1.10.100.1000.10000

住人

今日も、また1日が終わっていく。

その1日が、10日、100日、1000日と重なって

人それぞれ、約30000の一生分の日程を終えていく。本当に、1人1人の時間や人生なんて、ちっぽけでちっぽけでたまらない。

でも、その一つ一つは、本当にかけがえのないもので、取り替えることなんてできなくて。

小さな小さな、1の積み重ねが10になって、100になって、やがて1000になって…どんどん大きな数になっていく。それは、売り上げもそうだし、歩数計の歩数だってそうだし、寿命もそう。

逆に、お金とかの場合、10000円から使っていけば、どんどんと減ってきて、少なくなっていく。でも、その最小の値はやっぱり1だから、1をないがしろになんて、できないんだね。

だから、1人の人間を大切にできないのならば、たくさんの数の人間たちなんて束ねることはできないのかなあ、なんて思う。

たったひとつの商品を大切にできなければ、たった一言を大切にできなければ、たった1秒を大切にできなければ、きっとその先に重ねていった数字のどこかが、嘘になってしまうんだろうな、とも思う。

美しい自然の数々も、一年一年、一歩一歩、着実に全ての工程を経て、この世界に、この状態に、鎮座しているわけで、突然変異でもちろんなったものもあるかもしれないけれど、それを分解していけば結局、一つの分子や原子になって、「もと」をたどることは可能だろう。

わたしの、「もと」は、なんだろう。

わたしを構成するパーツの一つ一つは、なんなんだろうと考えたときに、いくつかのエッセンシャルにいきつく。

いくつもある、その最後に残るひとつは、やさしさ、なんじゃないかな、と思う。許せないことだって、おかしいとおもうことだって、もちろんたくさんある。けれど、僕は、生まれた時に、コウジロウ、と名付けられた。祖父ワイイチロウの次でいい。人の次をいく存在でもいいから、上からだけじゃなく、下からの景色もしっかり見て、ひろいこころで、ほがらかに、人に優しくあってほしいと、名付けられてから、どうやら、その通りの感覚を持ちながら、生きてきたようで。

そのおかげもあって、人を許し過ぎて、自分がダメになってしまうことだって、あったけれど。それでも、僕のルーツは何?僕を構成する1、は何?って尋ねられた時に、胸を張って、優しさです。って言える。

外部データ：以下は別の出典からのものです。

/-! ### endBlock -/

@[simp] theorem endBlock_tmb (n : NestId) (s : State) : (endBlock n s).tmb = s.tmb := by
  simp only [endBlock]; (repeat' split) <;> simp
@[simp] theorem endBlock_fli (n : NestId) (s : State) : (endBlock n s).fli = s.fli := by
  simp only [endBlock]; (repeat' split) <;> simp
@[simp] theorem endBlock_gdm (n : NestId) (s : State) : (endBlock n s).gdm = s.gdm := by
  simp only [endBlock]; (repeat' split) <;> simp
@[simp] theorem endBlock_jdu (n : NestId) (s : State) : (endBlock n s).jdu = s.jdu := by
  simp only [endBlock]; (repeat' split) <;> simp
@[simp] theorem endBlock_bmu (n : NestId) (s : State) : (endBlock n s).bmu = s.bmu := by
  simp only [endBlock]; (repeat' split) <;> simp
@[simp] theorem endBlock_yct (n : NestId) (s : State) : (endBlock n s).yct = s.yct := by
  simp only [endBlock]; (repeat' split) <;> simp
@[simp] theorem endBlock_ltc (n : NestId) (s : State) : (endBlock n s).ltc = s.ltc := by
  simp only [endBlock]; (repeat' split) <;> simp
@[simp] theorem endBlock_flg (n : NestId) (s : State) : (endBlock n s).flg = s.flg := by
  simp only [endBlock]; (repeat' split) <;> simp
@[simp] theorem endBlock_svc (n : NestId) (s : State) : (endBlock n s).svc = s.svc := by
  simp only [endBlock]; (repeat' split) <;> simp
@[simp] theorem endBlock_free (n : NestId) (s : State) : (endBlock n s).free = s.free := by
  simp only [endBlock]; (repeat' split) <;> simp
@[simp] theorem endBlock_pending (n : NestId) (s : State) : (endBlock n s).pending = s.pending := by
  simp only [endBlock]; (repeat' split) <;> simp
@[simp] theorem endBlock_nest_other (n : NestId) (s : State) {m : NestId} (hm : m ≠ n) :
    (endBlock n s).nest m = s.nest m := by
  simp only [endBlock]; (repeat' split) <;> simp [hm]
@[simp] theorem endBlock_ctx_other (n : NestId) (s : State) {m : NestId} (hm : m ≠ n) :
    (endBlock n s).ctx m = s.ctx m := by
  simp only [endBlock]; (repeat' split) <;> simp [hm]
@[simp] theorem endBlock_ana_other (n : NestId) (s : State) {m : NestId} (hm : m ≠ n) :
    (endBlock n s).ana m = s.ana m := by
  simp only [endBlock]; (repeat' split) <;> simp [hm]
@[simp] theorem endBlock_tally (n : NestId) (s : State) (m : NestId) : (endBlock n s).tally m = s.tally m := by
  simp [State.tally]
@[simp] theorem endBlock_now (n : NestId) (s : State) : (endBlock n s).now = s.now := by
  simp [State.now, State.lastFrame]
@[simp] theorem endBlock_lot (n : NestId) (s : State) : (endBlock n s).lot = s.lot := by
  simp [State.lot]

end Sys2Proof.Machine
end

ここまで歩いてきた人生は、決して平坦なものばかりではなくて、むしろおそらく青く見えるような他人の芝生より、もっと荒地を自ら進んできたようなもので、むしろそれを自分から望んでいたような節もあった。だけど、石橋を叩いて自分で壊してまた叩いて渡るようなやり方では、何も生まれないし、誰も幸せになれないことに、ようやく気づけた。

一つ一つの、全てのロードストーンが大事だとはわかっていても、その道において必要のない道標もいくつも転がっているのも事実で、それを取捨選択していく中で、積み重なっている1を引き算したり、掛け算したり、時には割り算して、自分ではない自分を取り込まなければならないときだってあったし、これからももしかしたら、あるのかもしれない。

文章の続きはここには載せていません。